SI Joints AP Oblique (RPO) is a radiography positioning projection of the Pelvis. AP oblique SI joints, RPO. SID 40". CR perpendicular to IR. The centering point is located at the medial border of the demonstrated si joint (the one farthest from the ir / elevated side), approximately 1 inch medial to the elevated asis.. The central ray is perpendicular to ir, centered to medial border of demonstrated si joint.. Image-quality criteria include demonstrated si joint shown open and free of superimposition., si joint articulation surface clearly visualized.. Standard exposure ranges from 80 to 90 kVp, 15 to 25 mAs, at an SID of 40 inches (102 cm).
Anatomy demonstrated
- Demonstrated SI joint articulation in profile.
- Medial iliac margin adjacent to SI joint.
- Sacral ala near joint articulation.
- Superior and inferior SI joint margins.
- Relationship of SI joint to adjacent pubic bone.
Patient preparation
- Verify patient identity.
- Position patient supine on the table.
- Rotate patient 25-30 degrees (RPO for right SI joint).
- Left side of pelvis raised off the table.
- Support under right hip and pelvis for stability.
- Remove radiopaque objects from pelvis.
- Align patient with CR path to centering point.

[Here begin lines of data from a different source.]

-- ==== Sys2Proof/Machine/Storage.lean ====
section
/-! DEFINITION. The storage port CSP8: writes gathered into NOR programs, their commands, polling and completion, time-outs and the
reset pulse (05 R174 to R182, R187). -/

namespace Sys2Proof.Machine

/-! ### The fields of an access in progress (R182) -/

/-- The CSP8 words that an access to a select runs under: W0, and words m to m + 2. -/
def State.storeCfg (s : State) (sel : Nat) : List Nat :=
  [s.reg (nCSP 8) 0, s.reg (nCSP 8) (4 + 4 * sel), s.reg (nCSP 8) (5 + 4 * sel), s.reg (nCSP 8) (6 + 4 * sel)]

/-- A field of such words: word 0 is W0, word 1 the word m. -/
def cfgField (c : List Nat) (word lo w : Nat) : Nat := bits (nth 0 c word) lo w

/-- The page of a NOR offset under the fields of an access (R177). -/
def pageOf (c : List Nat) (a : Nat) : Nat := a / 2 ^ cfgField c 3 8 4

/-- The physical address of an offset in a select's window (R176). -/
def windowAddr (sel a : Nat) : Nat := 0x20000000 + sel * 0x10000000 + a

/-- The bytes of an opcode on the wire: in 8D-8D-8D the opcode and its inverse (R175). -/
def opcodeBytes (c : List Nat) (op : Nat) : List Byte :=
  if cfgField c 1 2 3 = 7 then leBytes 1 op ++ leBytes 1 (op ^^^ 0xFF) else leBytes 1 op

/-- The bytes that program a page: wren_cmd, then program_cmd with the address, most significant byte first, and the data (R175,
R177; log 100). -/
def programBytes (c : List Nat) (addr : Nat) (data : List Byte) : List Byte :=
  let n := if cfgField c 1 2 3 = 7 || cfgField c 2 28 1 = 1 then 4 else 3
  opcodeBytes c (cfgField c 3 0 8) ++ opcodeBytes c (cfgField c 2 8 8) ++ (leBytes n addr).reverse ++ data

/-- Whether a status byte shows the device busy: the bit of busy_bit at the polarity of busy_polarity (R177). -/
def showsBusy (c : List Nat) (status : Nat) : Bool := bitAt status (cfgField c 2 24 3) == (cfgField c 2 27 1 == 1)

/-- The status byte that a ready device gives: only the busy bit of the byte polled last is known to differ. -/
def readyStatus (c : List Nat) (last : Nat) : Nat :=
  if showsBusy c last then last ^^^ 2 ^ cfgField c 2 24 3 else last

/-! ### Programs (R177, R178) -/

/-- A program sent on a select: its commands go out and the device is busy; behind one that runs, or at a fenced port, it waits (R178,
R187). -/
def State.sendProgram (s : State) (sel : Nat) (p : Program) : State :=
  let s := s.modPw fun p => { p with csp8Gated := false }
  if s.selectWaits sel then s.modCsp8 fun c => { c with queue := updAt c.queue sel fun q => q ++ [p] }
  else
    (s.modCsp8 fun c => { c with
      busy := updAt c.busy sel fun _ => some { p with since := s.tm.now, polled := s.tm.now }
      sent := updAt c.sent sel fun _ => programBytes p.cfg p.addr p.data
      lastAccess := s.tm.now }).bump (nCSP 8) 2 0 32

/-- The gathered page of a select closed: its program command is sent (R177). -/
def State.closeGather (s : State) (sel : Nat) : State :=
  match nth none s.csp8.gather sel with
  | none => s
  | some g =>
    (s.modCsp8 fun c => { c with gather := updAt c.gather sel fun _ => none }).sendProgram sel
      { agent := g.agent, addr := g.first, data := g.data, since := 0, polled := 0, cfg := g.cfg }

/-- One byte of a write taken into the page being gathered, which closes at its boundary and at a break in the addresses. -/
def State.gatherByte (s : State) (a : Agent) (sel off : Nat) (b : Byte) : State :=
  let joins := match nth none s.csp8.gather sel with
    | some g => g.agent == a && off == g.first + g.data.length && pageOf g.cfg off == pageOf g.cfg g.first
    | none => false
  if joins then
    s.modCsp8 fun c => { c with gather := updAt c.gather sel fun g => g.map fun g => { g with data := g.data ++ [b], last := s.tm.now } }
  else
    let s := s.closeGather sel
    s.modCsp8 fun c => { c with gather := updAt c.gather sel fun _ => some ⟨a, off, [b], s.tm.now, s.storeCfg sel⟩ }

/-- A write into a NOR window (R177). Its agent stalls from its first write until the busy bit clears: while a program of its own is
sent or waits it writes nothing, and the row comes again. At a fenced port the write waits (R187). -/
def execNorWindowWrite (agent : Agent) (sel : Fin 2) (offset : BitVec 28) (data : List Byte) (s : State) :
    Host.Outcome State Fault Refusal :=
  let k := sel.val
  let ok := s.kindOf k == 1 && s.flag (nCSP 8) (4 + 4 * k) 5 && !s.writing agent && !s.suspended agent
    && s.mapped (holdingOf agent) .write (windowAddr k offset.toNat) data.length
  .next (if ok then data.zipIdx.foldl (fun s (b, i) => s.gatherByte agent k (offset.toNat + i) b) s else s)

/-- 1 µs with no further write ends the gathering (R177). -/
def execNorGatherEnd (sel : Fin 2) (s : State) : Host.Outcome State Fault Refusal :=
  match nth none s.csp8.gather sel.val with
  | some g => .next ((s.at (g.last + ticksUs 1)).closeGather sel.val)
  | none => .next s

/-- One byte of a finished program: an erased byte takes the data, any other is as the device defines it (R177, log 4). -/
def State.programByte (s : State) (sel a : Nat) (b : Byte) : State :=
  let old := Memory.read flashEmpty (if sel = 0 then s.mem.nor else s.mem.psram) a
  if old = flashEmpty then s.storeWrite sel a [b]
  else
    let (v, s) := s.freeByte
    s.storeWrite sel a [v]

/-- The next program of a select starts (R178). -/
def State.nextProgram (s : State) (sel : Nat) : State :=
  match nth [] s.csp8.queue sel with
  | p :: rest =>
    if s.selectWaits sel then s else (s.modCsp8 fun c => { c with queue := updAt c.queue sel fun _ => rest }).sendProgram sel p
  | [] => s

/-- RST_N pulsed low for 10 µs from now where rst_on_fault is set (R180, R187). -/
def State.pulseRst (s : State) (c : List Nat) : State :=
  if cfgField c 0 7 1 = 1 then s.modCsp8 fun c => { c with rstAt := some s.tm.now } else s

/-- A fenced port with no program on the wire: its reset begins with the pulse of RST_N (R187). -/
def State.resetStorage (s : State) : State :=
  if s.csp8.fence.isSome && s.csp8.busy.all (·.isNone) then s.pulseRst [s.reg (nCSP 8) 0] else s

/-- Requests to load from the object store that waited for the port are carried out (R178, R187). -/
def State.resumeLoads (s : State) : State :=
  if s.selectWaits 0 then s
  else (s.mb.chans.flatMap fun c => c.held.filter fun h => h.verb == 0x20 && pf h.req 1 1 == 1).foldl (fun s h =>
    match s.loadStore h.req with
    | (s, .done st p) => s.complete ⟨h.req.ch, h.id⟩ st p
    | (s, _) => s) s

/-- The select stands ready again: the next program starts, and what stalled proceeds. -/
def State.freeSelect (s : State) (sel : Nat) : State :=
  ((s.modCsp8 fun c => { c with busy := updAt c.busy sel fun _ => none, lastAccess := s.tm.now }).nextProgram sel).resetStorage.resumeLoads

/-- A status poll: status_cmd is sent poll_us after the last one, and the byte read is kept (R177). -/
def State.poll (s : State) (sel : Nat) (p : Program) (status : Nat) : State :=
  let s := s.at (p.polled + ticksUs (cfgField p.cfg 0 0 7))
  s.modCsp8 fun c => { c with
    busy := updAt c.busy sel fun _ => some { p with polled := s.tm.now }
    status := updAt c.status sel fun _ => status
    sent := updAt c.sent sel fun _ => opcodeBytes p.cfg (cfgField p.cfg 2 16 8)
    lastAccess := s.tm.now }

/-- The page of a program that has ended is programmed, and the select is ready. -/
def State.finishProgram (s : State) (sel : Nat) (p : Program) : State :=
  (p.data.zipIdx.foldl (fun s (b, i) => s.programByte sel (p.addr + i) b) s).freeSelect sel

/-- A status poll; one that shows ready ends the program (R177). -/
def execNorStatusPoll (sel : Fin 2) (status : Byte) (s : State) : Host.Outcome State Fault Refusal :=
  match nth none s.csp8.busy sel.val with
  | none => .next s
  | some p =>
    let t := s.poll sel.val p status.toNat
    .next (if showsBusy p.cfg status.toNat then t else t.finishProgram sel.val p)

/-- The poll that shows the busy bit clear: the page is programmed and stalled accesses proceed (R177, R178). -/
def execNorProgramDone (sel : Fin 2) (s : State) : Host.Outcome State Fault Refusal :=
  match nth none s.csp8.busy sel.val with
  | none => .next s
  | some p => .next ((s.poll sel.val p (readyStatus p.cfg (nth 0 s.csp8.status sel.val))).finishProgram sel.val p)

/-! ### Time-outs (R180) -/

/-- An external-memory time-out of an agent (R180, 07 R241): a soft fault, unless the agent is suspended already. -/
def State.storageFault (s : State) (a : Agent) (dir : Access) (v index : Nat) : State :=
  if s.suspended a then s else s.takeFault a dir v index 4

/-- n bytes of a device left as the device defines it (R177, log 4). -/
def State.spoil (s : State) (sel a n : Nat) : State :=
  (List.range n).foldl (fun s i =>
    let (v, s) := s.freeByte
    s.storeWrite sel (a + i) [v]) s

/-- The storage port stopped by a pulse of RST_N: programs on the wire leave their pages as the device defines it, and what
waits is lost (14 R517). -/
def State.stopStorage (s : State) : State :=
  let s := s.each [0, 1] fun s k => match nth none s.csp8.busy k with
    | some p => s.spoil k p.addr p.data.length
    | none => s
  s.modCsp8 fun c => { fence := c.fence, lastAccess := s.tm.now, rstAt := some s.tm.now }

/-- A program stays busy beyond program_timeout_ms: RST_N is pulsed where rst_on_fault is set, the time-out counts, event 12 is
raised, and the writing agent takes a soft fault. The page holds what the device left in it; the program is not retried (R180). -/
def execProgramTimeout (sel : Fin 2) (s : State) : Host.Outcome State Fault Refusal :=
  let k := sel.val
  match nth none s.csp8.busy k with
  | none => .next s
  | some p =>
    let s := (s.at (p.since + ticksMs (cfgField p.cfg 3 12 8))).pulseRst p.cfg
    let s := s.spoil k p.addr p.data.length
    let s := ((s.bump (nCSP 8) 3 16 16).log 0x12 (nCSP 8) k 6).raise 12
    -- the next program starts once the device is out of the pulse
    .next (((s.at s.rstEnd).freeSelect k).storageFault p.agent .write (windowAddr k p.addr) 0)

/-- A write that waits at a select is given up: its agent replays it (07 R242). -/
def State.dropWrites (s : State) (a : Agent) (sel : Nat) : State :=
  s.modCsp8 fun c => { c with
    gather := updAt c.gather sel fun g => g.filter (·.agent != a)
    queue := updAt c.queue sel fun q => q.filter (·.agent != a) }

/-- A missing strobe, or an access that waits longer than timeout_us while the device is not busy (R180, R187). -/
def execExternalAccessTimeout (agent : Agent) (sel : Fin 2) (vaddr : BitVec 32) (index : Nat) (dir : Access) (s : State) :
    Host.Outcome State Fault Refusal :=
  let k := sel.val
  let here := match s.translate (holdingOf agent) dir vaddr.toNat with
    | some p => p / 0x10000000 == 2 + k
    | none => false
  if here && (nth none s.csp8.busy k).isNone && !s.suspended agent then
    let s := (s.bump (nCSP 8) 3 0 16).log 0x12 (nCSP 8) k 5
    .next ((s.dropWrites agent k).storageFault agent dir vaddr.toNat index)
  else .next s

/-- 1 ms with no access and no program running: CSP8 is gated in DOZE (11 R399). -/
def execCsp8IdleGate (s : State) : Host.Outcome State Fault Refusal :=
  .next (if s.dozing && s.csp8.busy.all (·.isNone) && s.csp8.gather.all (·.isNone) then
      (s.at (s.csp8.lastAccess + ticksMs 1)).modPw fun p => { p with csp8Gated := true }
    else s)

end Sys2Proof.Machine
end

- Suspend respiration during exposure.
Position & centering point
At the medial border of the demonstrated SI joint (the one farthest from the IR / elevated side), approximately 1 inch medial to the elevated ASIS.
Central ray
Perpendicular to IR, centered to medial border of demonstrated SI joint.
Exposure / technique
- kVp
- 80–90
- mAs
- 15–25
- SID
- 40" (102 cm)
- Notes
- Oblique angle 25-30 degrees. Centering accuracy critical for demonstrated joint.
Image-quality criteria
- Demonstrated SI joint shown open and free of superimposition.
- SI joint articulation surface clearly visualized.
- Iliac bone margin adjacent to joint delineated.
- Sacral ala near joint shown.
- No superimposition of contralateral anatomy.
- Joint centered on IR.
Common errors / ARRT traps
- 1 Insufficient oblique angle (less than 25°) overlaps joint spaces.
- 2 Excessive oblique angle (more than 30°) distorts joint anatomy.
- 3 CR not perpendicular projects joint out of true plane.
- 4 Centering off medial joint border causes off-axis positioning.
- 5 Patient rotation varies during long exposure.
Clinical indications
- Suspected sacroiliitis with need for joint detail.
- Evaluation of unilateral SI joint pathology.
- Assessment of SI joint fusion post-surgery.
- Inflammatory arthropathy progression evaluation.
Aligned to the 2025 ARRT Content Specifications.